Dernière mise à jour : 13 juil. 2019

par Yanik Comeau (ZoneCulture/Comunik Média)


En 2003, Martin Faucher créait Du vent dans les dents d’Emmanuel Jimenez au Théâtre d’aujourd’hui. Quinze ans plus tard, sur la même scène, on a droit à une nouvelle création de cette auteure dont l’écriture fine et ronde est séduisante et puissante à la fois. Avec Centre d’achats, on est happé par l’héritage des tragédiens grecs et, par la bande, l’œuvre de Michel Tremblay.

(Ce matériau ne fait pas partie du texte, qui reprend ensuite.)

-- ==== Sys2Proof/Laws/Assigner.lean ====
section
/-! SUPPORT. ASSIGN: the closed form of the first codes, the code of each symbol, the bound that the Kraft precondition gives, the bits
of a reversal, and everything the body of ASSIGN can do. -/

namespace Sys2Proof.Machine

/-! ### The first codes (spec/42_assigner.md R152, R153, R158) -/

theorem firstCode_succ (lens : List Nat) (d : Nat) :
    firstCode lens (d + 1) = (firstCode lens d + depthCount lens d) * 2 := rfl

/-- The number of `d`-bit codes that the codes of length at most `d` take up. -/
def spaceTaken (lens : List Nat) (d : Nat) : Nat :=
  (lens.map fun l => if l = 0 ∨ d < l then 0 else 2 ^ (d - l)).sum

theorem spaceTaken_succ (lens : List Nat) (d : Nat) :
    spaceTaken lens (d + 1) = spaceTaken lens d * 2 + depthCount lens (d + 1) := by
  rw [depthCount, if_neg (by omega)]
  induction lens with
  | nil => rfl
  | cons l rest ih =>
    simp only [spaceTaken, List.map_cons, List.sum_cons] at ih ⊢
    rw [ih, List.count_cons]
    by_cases h0 : l = 0
    · subst h0; simp
    by_cases h1 : l = d + 1
    · subst h1; simp; omega
    by_cases h2 : d < l
    · rw [if_pos (by omega), if_pos (by omega)]; simp [h1]
    · rw [if_neg (by omega), if_neg (by omega), show d + 1 - l = (d - l) + 1 by omega, pow_succ]
      simp [h1]; omega

/-- After the codes of length `d` the next `d`-bit code is the space taken so far. -/
theorem firstCode_add_depthCount (lens : List Nat) (d : Nat) :
    firstCode lens d + depthCount lens d = spaceTaken lens d := by
  induction d with
  | zero =>
    have : ∀ l ∈ lens.map (fun l => if l = 0 ∨ 0 < l then 0 else 2 ^ (0 - l)), l = 0 := by
      intro x hx
      obtain ⟨l, -, rfl⟩ := List.mem_map.1 hx
      rw [if_pos (by omega)]
    rw [spaceTaken, List.sum_eq_zero this]; rfl
  | succ d ih => rw [firstCode_succ, ih, spaceTaken_succ]

theorem spaceTaken_mul_le (lens : List Nat) {d : Nat} (hd : d ≤ 15) : spaceTaken lens d * 2 ^ (15 - d) ≤ kraftScaled lens := by
  induction lens with
  | nil => simp [spaceTaken]
  | cons l rest ih =>
    simp only [spaceTaken, kraftScaled, List.map_cons, List.sum_cons, Nat.add_mul] at ih ⊢
    refine Nat.add_le_add ?_ ih
    by_cases h0 : l = 0
    · simp [h0]
    by_cases h1 : d < l
    · simp [h1]
    · rw [if_neg (by omega), if_neg h0, ← pow_add]
      exact Nat.pow_le_pow_right (by omega) (by omega)

/-- Under the precondition of R158 the codes of length `d` and below fit `d` bits. -/
theorem spaceTaken_le {lens : List Nat} (h : kraftScaled lens ≤ 2 ^ 15) {d : Nat} (hd : d ≤ 15) : spaceTaken lens d ≤ 2 ^ d := by
  have h1 := le_trans (spaceTaken_mul_le lens hd) h
  rw [show 2 ^ 15 = 2 ^ d * 2 ^ (15 - d) by rw [← pow_add]; congr 1; omega] at h1
  exact Nat.le_of_mul_le_mul_right h1 (Nat.two_pow_pos _)

/-- A longer length starts after the space taken by every shorter one. -/
theorem spaceTaken_mul_le_firstCode (lens : List Nat) (d k : Nat) :
    spaceTaken lens d * 2 ^ (k + 1) ≤ firstCode lens (d + (k + 1)) := by
  induction k with
  | zero => rw [Nat.zero_add, firstCode_succ, firstCode_add_depthCount, pow_one]
  | succ k ih =>
    rw [show d + (k + 1 + 1) = d + (k + 1) + 1 by omega, firstCode_succ, pow_succ, ← Nat.mul_assoc]
    exact Nat.mul_le_mul_right _ (le_trans ih (Nat.le_add_right _ _))

/-! ### The codes (R154) -/

/-- The code of each symbol, from any registers `next`: the register of its length plus the number of earlier symbols of that length. -/
theorem canonicalFrom_get {next lens : List Nat} {i l : Nat} (hn : ∀ l ∈ lens, l < next.length) (hi : lens[i]? = some l) :
    (canonicalFrom next lens)[i]? = some (if l = 0 then none else some (next.getD l 0 + (lens.take i).count l)) := by
  induction lens generalizing next i with
  | nil => simp at hi
  | cons x rest ih =>
    rw [canonicalFrom]
    cases i with
    | zero =>
      simp at hi; subst hi
      split <;> simp
    | succ i =>
      have hi' : rest[i]? = some l := by simpa using hi
      split
      · rename_i hx; subst hx
        rw [List.getElem?_cons_succ, ih (fun y hy => hn y (by simp [hy])) hi']
        by_cases hl : l = 0
        · simp [hl]
        · simp [hl, Ne.symm hl]
      · rename_i hx
        rw [List.getElem?_cons_succ, ih (fun y hy => by rw [List.length_set]; exact hn y (by simp [hy])) hi']
        by_cases hl : l = 0
        · simp [hl]
        · have hxl : x < next.length := hn x (by simp)
          by_cases hxe : x = l
          · subst hxe
            simp [hl, List.getD_eq_getElem?_getD, hxl]; omega
          · simp [hl, List.getD_eq_getElem?_getD, hxe]

theorem canonicalFrom_length (next lens : List Nat) : (canonicalFrom next lens).length = lens.length := by
  induction lens generalizing next with
  | nil => rfl
  | cons x rest ih => rw [canonicalFrom]; split <;> simp [ih]

theorem canonicalCodes_length (lens : List Nat) : (canonicalCodes lens).length = lens.length := canonicalFrom_length _ _

/-- The canonical code of each symbol (R154). -/
theorem canonicalCodes_get {lens : List Nat} {i l : Nat} (hn : ∀ l ∈ lens, l ≤ 15) (hi : lens[i]? = some l) :
    (canonicalCodes lens)[i]? = some (if l = 0 then none else some (firstCode lens l + (lens.take i).count l)) := by
  have hl : l < 16 := by have := hn l (List.mem_iff_getElem?.2 ⟨i, hi⟩); omega
  rw [canonicalCodes, canonicalFrom_get (fun l h => by have := hn l h; simp [firstCodes]; omega) hi]
  simp [firstCodes, List.getD_eq_getElem?_getD, hl]

/-- Earlier symbols of the same length are fewer than all of them. -/
theorem count_take_lt {lens : List Nat} {i l : Nat} (hi : lens[i]? = some l) : (lens.take i).count l < lens.count l := by
  obtain ⟨h1, h2⟩ := List.getElem?_eq_some_iff.1 hi
  have : lens.count l = (lens.take i).count l + (lens.drop i).count l := by
    rw [← List.count_append, List.take_append_drop]
  have hd : lens.drop i = l :: lens.drop (i + 1) := by rw [← h2]; exact List.drop_eq_getElem_cons h1
  rw [this, hd, List.count_cons_self]; omega

theorem count_take_mono {lens : List Nat} {i j l : Nat} (hij : i < j) (hi : lens[i]? = some l) :
    (lens.take i).count l < (lens.take j).count l := by
  have h := count_take_lt (lens := lens.take j) (i := i) (l := l) (by rw [List.getElem?_take, if_pos hij, hi])
  rwa [List.take_take, Nat.min_eq_left (by omega)] at h

/-- The facts of a symbol's code: where it lies, and that it fits its length. -/
theorem canonical_code_range {lens : List Nat} {i l c : Nat} (hn : ∀ l ∈ lens, l ≤ 15) (hi : lens[i]? = some l)
    (hc : (canonicalCodes lens)[i]? = some (some c)) :
    l ≠ 0 ∧ l ≤ 15 ∧ c = firstCode lens l + (lens.take i).count l ∧ c < spaceTaken lens l := by
  have hl : l ≤ 15 := hn l (List.mem_iff_getElem?.2 ⟨i, hi⟩)
  rw [canonicalCodes_get hn hi] at hc
  split at hc
  · cases hc
  · rename_i h0
    have hce : c = firstCode lens l + (lens.take i).count l := by
      have := Option.some.inj (Option.some.inj hc); exact this.symm
    refine ⟨h0, hl, hce, ?_⟩
    rw [← firstCode_add_depthCount, depthCount, if_neg h0, hce]
    exact Nat.add_lt_add_left (count_take_lt hi) _

/-! ### The bits of a reversal (R155) -/

/-- A number given by its bits: it is below `2^l` and has those bits. -/
theorem sum_of_bits (f : Nat → Bool) (l : Nat) :
    ((List.range l).map fun j => (f j).toNat * 2 ^ j).sum < 2 ^ l ∧
    ∀ j, ((List.range l).map fun j => (f j).toNat * 2 ^ j).sum.testBit j = (decide (j < l) && f j) := by
  induction l with
  | zero => simp
  | succ l ih =>
    obtain ⟨h1, h2⟩ := ih
    rw [List.range_succ, List.map_append, List.sum_append]
    simp only [List.map_cons, List.map_nil, List.sum_cons, List.sum_nil, Nat.add_zero]
    have hb : (f l).toNat ≤ 1 := Bool.toNat_le _
    refine ⟨?_, fun j => ?_⟩
    · rw [pow_succ]
      have : (f l).toNat * 2 ^ l ≤ 1 * 2 ^ l := Nat.mul_le_mul_right _ hb
      omega
    · rw [Nat.add_comm, Nat.mul_comm, Nat.testBit_two_pow_mul_add _ h1]
      by_cases hj : j < l
      · rw [if_pos hj, h2]; simp [hj, show j < l + 1 by omega]
      · rw [if_neg hj]
        by_cases hjl : j = l
        · subst hjl; cases f j <;> simp
        · have : (f l).toNat.testBit (j - l) = false := by
            apply Nat.testBit_lt_two_pow
            have : 2 ^ 1 ≤ 2 ^ (j - l) := Nat.pow_le_pow_right (by omega) (by omega)
            omega
          rw [this]; simp [show ¬ j < l + 1 by omega]

theorem revBits_lt (l c : Nat) : revBits l c < 2 ^ l := (sum_of_bits (fun j => c.testBit (l - 1 - j)) l).1

theorem revBits_testBit (l c j : Nat) : (revBits l c).testBit j = (decide (j < l) && c.testBit (l - 1 - j)) :=
  (sum_of_bits (fun j => c.testBit (l - 1 - j)) l).2 j

/-- A code fits its 16-bit element (R157). -/
theorem revBits_lt_word {l c : Nat} (hl : l ≤ 15) : revBits l c < 2 ^ 16 :=
  lt_of_lt_of_le (revBits_lt l c) (Nat.pow_le_pow_right (by omega) (by omega))

/-! ### The command -/

theorem writeCodes_get {i k : Nat} {lens : List Nat} {codes : List (Option Nat)} {b : Buf 16} (hlen : codes.length = lens.length) :
    bufGet k (writeCodes i lens codes b) =
      if i ≤ k then
        match lens[k - i]?, codes[k - i]? with
        | some l, some (some c) => some (BitVec.ofNat 16 (revBits l c))
        | _, _ => bufGet k b
      else bufGet k b := by
  induction lens generalizing i codes b with
  | nil => simp [writeCodes]
  | cons l lens ih =>
    cases codes with
    | nil => simp at hlen
    | cons c codes =>
      have hlen' : codes.length = lens.length := by simpa using hlen
      cases c with
      | none =>
        rw [writeCodes, ih hlen']
        by_cases hk : i ≤ k
        · by_cases hki : k = i
          · subst hki; simp [show ¬ k + 1 ≤ k by omega]
          · rw [if_pos (by omega), if_pos hk, show k - i = (k - (i + 1)) + 1 by omega]; simp
        · rw [if_neg (by omega), if_neg hk]
      | some c =>
        rw [writeCodes, ih hlen', bufGet_bufSet]
        by_cases hk : i ≤ k
        · by_cases hki : k = i
          · subst hki; simp [show ¬ k + 1 ≤ k by omega]
          · rw [if_pos (by omega), if_pos hk, show k - i = (k - (i + 1)) + 1 by omega, if_neg hki]; simp
        · rw [if_neg (by omega), if_neg hk, if_neg (by omega)]

theorem writeCodes_wf {size i : Nat} {lens : List Nat} {codes : List (Option Nat)} {b : Buf 16} (hi : i + lens.length ≤ size)
    (h : Buf.wf size b) : Buf.wf size (writeCodes i lens codes b) := by
  induction lens generalizing i codes b with
  | nil => cases codes <;> exact h
  | cons l lens ih =>
    simp only [List.length_cons] at hi
    cases codes with
    | nil => exact h
    | cons c codes =>
      cases c with
      | none => exact ih (by omega) h
      | some c => exact ih (by omega) (bufSet_wf _ (by omega) h)

/-- Everything the body of ASSIGN can do (R150, R158). -/
theorem runAssign_cases (n : Nat) (s : State) :
    (∃ i, i < n ∧ bufGet i s.len = none ∧ runAssign n s = .refused (.unwrittenElement .len i)) ∨
    (Written s.len n ∧ 2 ^ 15 < kraftScaled (elements s.len n) ∧ runAssign n s = .refused .kraftAboveOne) ∨
    (Written s.len n ∧ kraftScaled (elements s.len n) ≤ 2 ^ 15 ∧
      runAssign n s = .success false
        { s with code := writeCodes 0 (elements s.len n) (canonicalCodes (elements s.len n)) s.code }) := by
  rw [runAssign]
  cases hr : bufRead s.len 0 n with
  | error i =>
    obtain ⟨-, h4, h5, -⟩ := bufRead_error_iff.1 hr
    exact .inl ⟨i, by omega, h5, rfl⟩
  | ok elems =>
    obtain ⟨-, hw, he⟩ := bufRead_zero_ok hr
    simp only [he, kraftAtMostOne, decide_eq_true_eq]
    by_cases hk : kraftScaled (elements s.len n) ≤ 2 ^ 15
    · rw [if_pos hk]; exact .inr (.inr ⟨hw, hk, rfl⟩)
    · rw [if_neg hk]; exact .inr (.inl ⟨hw, by omega, rfl⟩)

theorem elements_len_le (b : Buf 4) (n : Nat) : ∀ l ∈ elements b n, l ≤ 15 := fun l hl => by
  have := elements_lt b n l hl; omega

end Sys2Proof.Machine
end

C’est qu’au niveau de la forme, Centre d’achats commence par un brillant monologue énumération à sept comédiennes qui rappelle les commandes de diner de Françoise Durocher Waitress. Plus tard, on aura droit à une ode à la consommation, à sa Mecque le centre commercial qui offre des effluves de l’Ode au Bingo des Belles-Sœurs. Cette salle d’essayage vitrée aux allures de confessionnal sera le lieu de monologues qui nous donneront une incursion dans la psyché de certains personnages comme ceux de Marie-Ange Brouillette, Lisette de Courval, Rose Ouimet… Et la finale nous rappellera la splendide ouverture de Sainte-Carmen de la Main.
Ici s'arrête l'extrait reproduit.